We are currently at Legzira beach near Sidi Ifni. I have put together a so-so travel idea for the next month in Morocco. I feel a bit overwhelmed with info 🙂 

Is this a good ittenerary? Are we missing something? 

Sidi Ifni
Guelmim
Icht (scenic road from here to Tafraout) 
Tafraout / blue rocks
Tizi'n Test Pass
Imlil (hiking) 
Marrakech
Day trip : Tizi'n Tichka pass + Ait Benhaddou 
Day trip : Ouzoud falls
Gorges du dades
Todra gorge
Merzouga 
Meknes 
Volubilis berber excavated village
Fez (incl Moulay Idriss mosque) 
Chefchaouen
Ferry in Tanger Med


We already drove down the coast 🙂


----------



## Webby1 (Mar 11, 2012)

That seems a lot to do in one month,but if you manage it you will certainly have covered the main sites. Do you have a round route as it seems a lot of zig zags

We went from Sidi to Tafraoute and now in Zagora.Next N12 to Merzouga and back to visit the Gorges and Tizi n Tich to Marrakesh,Fez Chefchaouen and Tanger Med and that is a plan for the next 6 weeks.

Bear in mind you will probably have used the excellent motorways along the coast. Roads are not so good as you move inland.

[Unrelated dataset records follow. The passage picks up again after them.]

-- ==== Sys2Proof/WellFormed.lean ====
section
/-! DEFINITION. Which instructions the encoding admits (30_encoding.md R79). -/

namespace Sys2Proof

/-- A destination is a register or a memory word, never an immediate (30_encoding.md R79; 40_operand_resolver.md R107). -/
def Operand.isDestination : Operand → Bool
  | .reg _ => true
  | .mem _ => true
  | .imm _ => false

/-- The one check the operand types leave to make: the first operand of `MOV` is a destination (30_encoding.md R79).
Register names, address range and immediate range are already right by type. -/
def Instr.wf : Instr → Bool
  | .mov d1 _ => d1.isDestination
  | .add _ _ => true
  | .sub _ _ => true
  | .mul _ _ => true
  | .div _ _ => true
  | .hlt => true
  | .unknown => true

end Sys2Proof
end

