-- ==== Sys2Proof/Machine/DataMovement.lean ====
section
/-! DEFINITION. The meaning of MOV (42_data_movement.md). A meaning is a function of the state before the step: it makes FETCH's advance of `pc`, and `s.pc` is the index `i` of the line it executes (log 6). -/

namespace Sys2Proof.Machine

/-- `MOV dest, src` (42_data_movement.md R150, R151): the source is read before the write (41_execution_engine.md R126).
The decoder admits no immediate destination; reached here, it is the structural error of 40_operand_resolver.md R107 (log 7). -/
def execMov (d1 d2 : Operand) (s : State) : Host.Outcome State Fault Refusal :=
  match resolveDestination d1 (resolveSource d2 s) s.advancePc with
  | some t => .next (t.emit .ok s.pc .mov 0)
  | none => .next (s.takeStructuralError .mov .operandParse 1)

end Sys2Proof.Machine
end

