-- ==== Sys2Proof/Machine/Engine.lean ====
section
/-! DEFINITION. One executed line (41_execution_engine.md R128), and where a table word is placed for the host's questions. -/

namespace Sys2Proof.Machine

/-- DECODE, then EXECUTE and COMMIT of the fetched line, or the structural error that decoding raised (41_execution_engine.md R124, R125, R128).
A line without a token is no line of the program store: the model stops (30_encoding.md R73; log 5). -/
def runLine (line : Line) (s : State) : Host.Outcome State Fault Refusal :=
  match decode line with
  | .instr i => exec i s
  | .fault e k => .next (s.takeStructuralError (lineOpcode line) e k)
  | .blank => .fault .blankLine

/-- The state with a line where the next step fetches, and Ready: the line stands at `prog[pc]`, every other line stays (a
store shorter than `pc` is filled up with the line), and the two latches are clear. It stands for the host's LOAD (log 12). -/
def State.placeLine (line : Line) (s : State) : State :=
  { s with
    prog := s.prog.take s.pc ++ List.replicate (s.pc - s.prog.length) line ++ line :: s.prog.drop (s.pc + 1)
    hltFlag := false
    faultFlag := false }

end Sys2Proof.Machine
end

Can I suggest that you look on the sister site (As in "What ever happpened to Baby Jane") There are threads for visiting Morocco since 2016 and the current one is full of posts from members in Morocco at the moment Morocco 2020


----------



## Pudsey_Bear (Sep 25, 2008)

Sister site, WTF


----------



## Webby1 (Mar 11, 2012)

Have you seen "Whatever happened to Baby Jane".......................that kind of sisterhood


----------